Design and construction
- Architecture firm: Jacobberger & Smith

Renovating team
- Renovating firm: Thomas Hacker and Associates
- Structural engineer: Degenkolb Engineers
- Awards: Grand Award (Consulting Engineers Council of Oregon)

Website

= North Portland Library =

Library in Portland, Oregon, U.S.

The North Portland Library is a branch of the Multnomah County Library, in Portland, Oregon. The branch offers the Multnomah County Library catalog of two million books, periodicals and other materials.

==History==
Public library service in the neighborhoods of North Portland began with the opening of a reading room on North Albina Street in 1909. Starting with a collection of about 500 books, it became a sub-branch of the Portland library system in 1911 but without all of the services offered by the Central Library in downtown Portland.
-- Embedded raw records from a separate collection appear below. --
-- ==== Sys2Proof/Tests/Slice0.lean ====
section
/-! SUPPORT. Tests with expected results from the spec (its rules' examples and the vectors of
spec/95_test_vectors.md), the smoke test of `wellFormed`, and for every statement a witness of its hypotheses. -/

namespace Sys2Proof.Tests

open Sys2Proof.Machine

/-! ### Helpers -/

/-- A field of the next state. -/
def nextOf {α : Type} (f : State → α) : Host.Outcome State Fault Refusal → Option α
  | .next t => some (f t)
  | _ => none

/-- A field of the state after some dots. -/
def okOf {α : Type} (f : State → α) : Except Fault State → Option α
  | .ok t => some (f t)
  | .error _ => none

/-- The engine on at line 0, line dot 0, with the tile of vector W8 at the map's origin (R138). -/
def lit : State :=
  { State.reset with
    lcdc := 0x91, engineOn := true, bgp := 0xE4, vram := [(0x8010, 0x3C), (0x8011, 0x7E), (0x9800, 0x01)] }

/-- The engine on at line 0, with the sprite of R150's example: entry 0, raw y 16, raw x 8, tile 0, attribute 0. -/
def litSprite : State := { lit with lcdc := 0x93, oam := [(0, 16), (1, 8)] }

/-- The engine on at the start of a line. -/
def atLine (ly : Byte) (m : Mode) : State := { lit with ly := ly, mode := m }

/-- A pipeline at Draw entry, waiting in its first Push, with a run of eight pixels. -/
def pushing : State :=
  { lit with mode := .draw, pipe := { Pipeline.reset with phase := .push, run := [0, 1, 2, 3, 0, 1, 2, 3] } }

/-! ### Well-formedness and decoding -/

theorem test_tick_256_ill_formed : Instr.wellFormed (.tick 256) = false := by decide

theorem test_tick_255_well_formed : Instr.wellFormed (.tick 255) = true := by decide

/-- R69, R57, the word written out bit by bit: op 00, addr 0xFF40, data 0. -/
theorem test_decode_rd_lcdc :
    decode (BitVec.ofBoolListBE [false, false, true, true, true, true, true, true, true, true, false, true, false, false,
      false, false, false, false, false, false, false, false, false, false, false, false]) = .ok .rdLcdc := by decide

/-- Op 01, addr 0xFF45, data 0x90. -/
theorem test_decode_wr_lyc :
    decode (BitVec.ofBoolListBE [false, true, true, true, true, true, true, true, true, true, false, true, false, false,
      false, true, false, true, true, false, false, true, false, false, false, false]) = .ok (.wrLyc 0x90) := by decide

/-- Op 10, addr 0, data 114 (vector E5). -/
theorem test_decode_tick :
    decode (BitVec.ofBoolListBE [true, false, false, false, false, false, false, false, false, false, false, false, false,
      false, false, false, false, false, false, true, true, true, false, false, true, false]) = .ok (.tick 114) := by
  decide

/-- Each remaining read, from its row of spec/opcode_table.json. -/
theorem test_decode_reads :
    [0x0FF4100, 0x0FF4200, 0x0FF4300, 0x0FF4400, 0x0FF4500, 0x0FF4700, 0x0FF4800, 0x0FF4900, 0x0FF4A00, 0x0FF4B00].map
      (decodeTableWord 32) =
    [.rdStat, .rdScy, .rdScx, .rdLy, .rdLyc, .rdBgp, .rdObp0, .rdObp1, .rdWy, .rdWx].map some := by decide

/-- Each write, from its row of spec/opcode_table.json, with the byte 0x91. -/
theorem test_decode_writes :
    [0x1FF4091, 0x1FF4191, 0x1FF4291, 0x1FF4391, 0x1FF4491, 0x1FF4591].map (decodeTableWord 32) =
    [.wrLcdc 0x91, .wrStat 0x91, .wrScy 0x91, .wrScx 0x91, .wrLy 0x91, .wrLyc 0x91].map some := by decide

theorem test_decode_palette_writes :
    [0x1FF4791, 0x1FF4891, 0x1FF4991, 0x1FF4A91, 0x1FF4B91].map (decodeTableWord 32) =
    [.wrBgp 0x91, .wrObp0 0x91, .wrObp1 0x91, .wrWy 0x91, .wrWx 0x91].map some := by decide

/-- Vectors E8 to E14, and a value above 26 bits. -/
theorem test_decode_refused :
    [0x3FF4000, 0x0FF4001, 0x2FF4000, 0x1FF4600, 0x0FF4600, 0x1FF4C00, 0x1801000, 0x4FF4000].map (decodeTableWord 32) =
      List.replicate 8 none := by decide

theorem test_row_match : (encode (.wrStat 0xFF)) &&& (Instr.wrStat 0xFF).rowMask = 0x1FF4100#26 := by decide

/-! ### Steps from reset -/

/-- Vector G1, as a step from reset: a read of STAT returns 0x80. -/
theorem test_step_rd_stat : nextOf State.returned (step (State.reset.withFetchWord 32 0x0FF4100)) = some (some 0x80) := by
  decide

/-- R75: enabling from reset starts the engine at line 0. -/
theorem test_step_wr_lcdc :
    nextOf (fun t => (t.lcdc, t.engineOn, t.ly, t.lineDot)) (step (State.reset.withFetchWord 32 0x1FF4091)) =
      some (0x91, true, 0, 0) := by decide

/-- R97: `TICK 114` with the engine off does nothing. -/
theorem test_step_tick_off :
    nextOf (fun t => (t.ly, t.lineDot)) (step (State.reset.withFetchWord 32 0x2000072)) = some (0, 0) := by decide +kernel

theorem test_step_refuses :
    (match step (State.reset.withFetchWord 32 0x3FF4000) with | .refused (.reservedWord .reservedOp) => true | _ => false) =
      true := by decide

/-! ### Registers (spec/95_test_vectors.md, section 3) -/

/-- Vector G3: after `WR STAT, 0xFF` a read of STAT returns 0xF8. -/
theorem test_wr_stat_ff :
    (match exec (.wrStat 0xFF) State.reset with | .next t => nextOf State.returned (exec .rdStat t) | _ => none) =
      some (some 0xF8) := by decide

/-- R76's example: Draw, the LYC flag 1, the enables 0: 0x87. -/
theorem test_rd_stat_draw :
    nextOf State.returned (exec .rdStat { lit with mode := .draw, statLycFlag := true }) = some (some 0x87) := by decide

/-- Vector G4. -/
theorem test_wr_ly_ignored : nextOf State.ly (exec (.wrLy 0x55) { lit with ly := 7 }) = some 7 := by decide

/-- R73's example: with the engine on at LY = 50, `WR LCDC, 0x11` makes LY 0 and stops the engine. -/
theorem test_lcd_disable :
    nextOf (fun t => (t.ly, t.engineOn, t.mode, t.lcdc)) (exec (.wrLcdc 0x11) { lit with ly := 50, mode := .draw }) =
      some (0, false, .hblank, 0x11) := by decide

/-- R85's example: writing the current LY to LYC leaves the flag. -/
theorem test_wr_lyc_flag :
    nextOf (fun t => (t.lyc, t.statLycFlag)) (exec (.wrLyc 5) { lit with ly := 5, lineDot := 200 }) = some (5, false) := by
  decide

/-- Vector G5's shape, for the palettes and the window: each write reaches its own register. -/
theorem test_writes_reach_their_register :
    [nextOf State.scy (exec (.wrScy 1) lit), nextOf State.scx (exec (.wrScx 2) lit), nextOf State.bgp (exec (.wrBgp 3) lit),
      nextOf State.obp0 (exec (.wrObp0 4) lit), nextOf State.obp1 (exec (.wrObp1 5) lit), nextOf State.wy (exec (.wrWy 6) lit),
      nextOf State.wx (exec (.wrWx 7) lit)] = [some 1, some 2, some 3, some 4, some 5, some 6, some 7] := by decide

theorem test_reads_return_their_register :
    let s : State := { lit with lcdc := 9, scy := 1, scx := 2, ly := 8, lyc := 10, bgp := 3, obp0 := 4, obp1 := 5, wy := 6, wx := 7 }
    [Instr.rdLcdc, .rdScy, .rdScx, .rdLy, .rdLyc, .rdBgp, .rdObp0, .rdObp1, .rdWy, .rdWx].map
      (fun i => nextOf State.returned (exec i s)) =
    [some (some 9), some (some 1), some (some 2), some (some 8), some (some 10), some (some 3), some (some 4),
      some (some 5), some (some 6), some (some 7)] := by decide

/-! ### The schedule -/

/-- R97's example: from LCD enable `TICK 20` leaves mode 3 at line dot 80. -/
theorem test_tick_20 : nextOf (fun t => (t.mode, t.lineDot)) (exec (.tick 20) lit) = some (.draw, 80) := by decide

/-- Vector W8, R138: the first eight samples of the line, at the end of Draw dot 15. -/
theorem test_first_tile :
    nextOf (fun t => (List.range 8).map (Memory.get? t.fb)) (exec (.tick 24) lit) =
      some ([0xFF, 0x3F, 0x00, 0x00, 0x00, 0x00, 0x3F, 0xFF].map some) := by decide

/-- R136: with SCX = 0 Draw lasts 172 dots, so it ends with line dot 251. -/
theorem test_draw_172 :
    okOf (fun t => (t.mode, t.pipe.outputX)) (runDots 251 lit) = some (.draw, 160) ∧
      okOf (fun t => (t.mode, t.pipe.outputX)) (runDots 252 lit) = some (.hblank, 160) := by decide +kernel

/-- R184's table: with SCX = 7 and the window at WX = 8 Draw lasts 182 dots. -/
theorem test_window_draw_182 :
    okOf (fun t => (t.mode, okOf State.mode (dotStep t))) (runDots 261 { lit with lcdc := 0xB1, scx := 7, wx := 8 }) =
      some (.draw, some .hblank) := by decide +kernel

/-- R123, R136: with SCX = 0 the Push at Draw dot 159 drains the last pixel, and GetTile acts again at Draw dot 161, with
five pixels still to be written. -/
theorem test_fetch_x_160 :
    okOf (fun t => (t.pipe.fetchX, t.pipe.pushX, t.pipe.outputX)) (runDots 242 lit) = some (160, 160, 155) := by
  decide +kernel

/-- R137's example: with WX = 7 the window triggers at Draw dot 7, x = 0, and pixel 0 comes with its Push at Draw dot 15. -/
theorem test_window_trigger :
    okOf (fun t => (t.pipe.inWindow, t.pipe.pushX)) (runDots 88 { lit with lcdc := 0xB1, wx := 7 }) = some (true, 0) ∧
      okOf (fun t => (t.pipe.pushX, t.pipe.outputX)) (runDots 96 { lit with lcdc := 0xB1, wx := 7 }) = some (8, 1) := by
  decide +kernel

/-- R150's example: the sprite's fetch takes Draw dots 7 to 12, and pixel 0 is written at Draw dot 13. -/
theorem test_sprite_stall :
    okOf (fun t => (t.pipe.sfetchLeft, t.pipe.outputX)) (runDots 88 litSprite) = some (5, 0) ∧
      okOf (fun t => (t.pipe.sfetchLeft, t.pipe.spFifo.length, t.pipe.outputX)) (runDots 93 litSprite) = some (0, 8, 0) ∧
      okOf (fun t => t.pipe.outputX) (runDots 94 litSprite) = some 1 := by decide

/-- R119's example: twelve entries that qualify, the first ten selected. -/
theorem test_first_ten :
    okOf (fun t => t.sel.map SpriteAttr.oam)
      (runDots 80 { lit with oam := (List.range 12).flatMap fun i => [(4 * i, 16), (4 * i + 1, BitVec.ofNat 8 (8 + 8 * i))] }) =
      some [0, 1, 2, 3, 4, 5, 6, 7, 8, 9] := by decide

/-- R102: line 144's first dot requests VBLANK and hands the frame over. -/
theorem test_vblank :
    okOf (fun t => (t.mode, t.iflag, t.presented)) (dotStep (atLine 144 .hblank)) = some (.vblank, 0x01, [[]]) := by decide

/-- R99, R165: the LYC request at a line start, with the flag. -/
theorem test_lyc_request :
    okOf (fun t => (t.statLycFlag, t.iflag)) (dotStep { atLine 5 .hblank with lyc := 5, statLycInt := true }) =
      some (true, 0x02) := by decide

/-- R108: line 153 wraps to 0. -/
theorem test_frame_wrap :
    okOf (fun t => (t.ly, t.lineDot, t.windowLine)) (dotStep { atLine 153 .vblank with lineDot := 455, windowLine := 9 }) =
      some (0, 0, 0) := by decide

/-! ### Pixels -/

/-- R160: colour 2 of the background with a sprite pixel of colour 1 through OBP1, without and with `bg_prio`. -/
theorem test_mix_examples :
    let s : State := { lit with obp1 := 0xE4 }
    sample s (mix true ⟨2, false, .bg⟩ (.pixel 1 .obj1 0 false 0)) = 0x7F ∧
      sample s (mix true ⟨2, false, .bg⟩ (.pixel 1 .obj1 0 true 0)) = 0x3F := by decide

/-- R160: `BGP = 0x1B` maps the colours 0 to 3 to 0x00, 0x3F, 0x7F, 0xFF. -/
theorem test_bgp_1b :
    [0, 1, 2, 3].map (fun c => sample { lit with bgp := 0x1B } (some (c, .bg))) = [0x00, 0x3F, 0x7F, 0xFF] := by decide

/-- R63: tile 0x80 is at 0x8800 in both modes, tile 0 at 0x9000 in the signed one. -/
theorem test_tile_base : tileBase true 0x80 = 0x8800 ∧ tileBase false 0x80 = 0x8800 ∧ tileBase false 0 = 0x9000 := by decide

/-! ### The invariant in the witnesses -/

/-- A state at the start of a line, the mode that of the line before it, meets the invariant. -/
theorem line_inv {s : State} (h1 : s.lineDot = 0) (h2 : s.ly.toNat < 154) (h3 : s.windowLine = 0)
    (h4 : s.engineOn = true ∧ s.lcdEnable = true) (h5 : s.sel = [])
    (h6 : (s.mode = .hblank ∧ s.ly.toNat ≤ 144) ∨ (s.mode = .vblank ∧ (144 < s.ly.toNat ∨ s.ly.toNat = 0)))
    (h7 : Memory.wf 0x8000 0x9FFF s.vram ∧ Memory.wf 0 159 s.oam ∧ FrameBuffer.wf s.fb ∧ s.presented = []) : Inv s := by
  refine ⟨h2, by rw [h1]; decide, by rw [h3]; exact ⟨Nat.zero_le _, by decide⟩, ⟨h4.1.trans h4.2.symm, fun h => ?_⟩,
    ⟨by rw [h5]; decide, fun a ha => by rw [h5] at ha; cases ha⟩, ?_, ⟨h7.1, h7.2.1, h7.2.2.1, fun f hf => ?_⟩⟩
  · rw [h4.1] at h; cases h
  · unfold ModeLegal
    rcases h6 with ⟨h6, h8⟩ | ⟨h6, h8⟩ <;> rw [h6]
    · exact .inl ⟨h1, h8⟩
    · rcases h8 with h8 | h8
      · exact .inl ⟨Nat.le_of_lt h8, fun h => absurd h (Nat.ne_of_gt h8)⟩
      · exact .inr ⟨h8, h1⟩
  · rw [h7.2.2.2] at hf; cases hf

theorem lit_inv : Inv lit :=
  line_inv rfl (by decide) rfl (by decide) rfl (.inl ⟨rfl, by decide⟩) (by decide)

theorem litSprite_inv : Inv litSprite :=
  line_inv rfl (by decide) rfl (by decide) rfl (.inl ⟨rfl, by decide⟩) (by decide)

theorem off_inv : Inv State.reset := by
  refine ⟨by decide, by decide, by decide, ⟨by decide, fun _ => by decide⟩, ⟨by decide, fun a ha => by cases ha⟩, ?_,
    ⟨by decide, by decide, by decide, fun f hf => by cases hf⟩⟩
  unfold ModeLegal
  exact .inl ⟨rfl, by decide⟩

/-- A state some dots after one of the invariant, with what is asked of it. -/
theorem reached {s : State} (hs : Inv s) (hon : s.engineOn = true) (n : Nat) (p : State → Bool)
    (h : okOf p (runDots n s) = some true) : ∃ t, Inv t ∧ t.engineOn = true ∧ p t = true := by
  obtain ⟨t, h1, h2, h3, _⟩ := runDots_spec n hs hon
  rw [h1] at h
  exact ⟨t, h2, h3, by simpa [okOf] using h⟩

/-! ### Witnesses of the hypotheses, by statement -/

theorem witness_DecodeOfEncode : Instr.wellFormed (.tick 255) = true ∧ Instr.wellFormed (.wrWx 0xFF) = true := by decide

theorem witness_EncodeOfDecode :
    decode 0x20000FF#26 = .ok (.tick 255) ∧ decode 0x1FF4BFF#26 = .ok (.wrWx 0xFF) ∧ decode 0x0FF4B00#26 = .ok .rdWx := by
  decide

/-- A word of each of the three kinds of row, and one that matches its row. -/
theorem witness_DecodeReadsFieldsAndRows :
    decode 0x2000000#26 = .ok (.tick 0) ∧ decode 0x0FF4000#26 = .ok (.rd .lcdc) ∧ decode 0x1FF4BFF#26 = .ok (.wr .wx 0xFF) ∧
      0x1FF4BFF#26 &&& (Instr.wrWx 0).rowMask = (Instr.wrWx 0).rowMatch := by decide

/-- A word of each of the four kinds, the addresses at the edges of the map and in its gap, and a step on one. -/
theorem witness_ReservedWordsRefused :
    (0x3000000#26).toNat / 2 ^ 24 = 3 ∧
    (∀ a ∈ [0xFF3F, 0xFF46, 0xFF4C],
      a ∉ [0xFF40, 0xFF41, 0xFF42, 0xFF43, 0xFF44, 0xFF45, 0xFF47, 0xFF48, 0xFF49, 0xFF4A, 0xFF4B]) ∧
    (0x1FF4600#26).toNat / 2 ^ 24 < 2 ∧ (0x1FF4600#26).toNat / 2 ^ 8 % 2 ^ 16 = 0xFF46 ∧
    (0x0FF4001#26).toNat / 2 ^ 24 = 0 ∧ (0x0FF4001#26).toNat % 2 ^ 8 ≠ 0 ∧
    (0x2000100#26).toNat / 2 ^ 24 = 2 ∧ (0x2000100#26).toNat / 2 ^ 8 % 2 ^ 16 ≠ 0 ∧
    ({ lit with pending := [.word 0x3000000#26] } : State).pending = [.word 0x3000000#26] ∧
    decode 0x3000000#26 = .error .reservedOp := by decide

theorem witness_StepRunsDecodedInstruction :
    ({ lit with pending := [.word 0x2000072#26] } : State).pending = [.word 0x2000072#26] ∧
      decode 0x2000072#26 = .ok (.tick 114) ∧ Instr.wellFormed (.tick 114) = true ∧ lit.pending = [] := by decide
Later in 1911, the collection was moved to another building and merged with books from another reading room to create the North Albina Library, a branch of the Central Library.

After the Carnegie Corporation of New York donated funds for four new branch libraries in Portland in 1912, the community undertook construction of the North Portland Library to replace the North Albina Library. Built on land donated by neighborhood residents, the Jacobean-style library opened on February 20, 1913, on the corner of North Killingworth Street and North Commercial Avenue. Interior architectural details include an open-beam ceiling and bas-reliefs. Patrons have included students from Jefferson High School, built next door to the library.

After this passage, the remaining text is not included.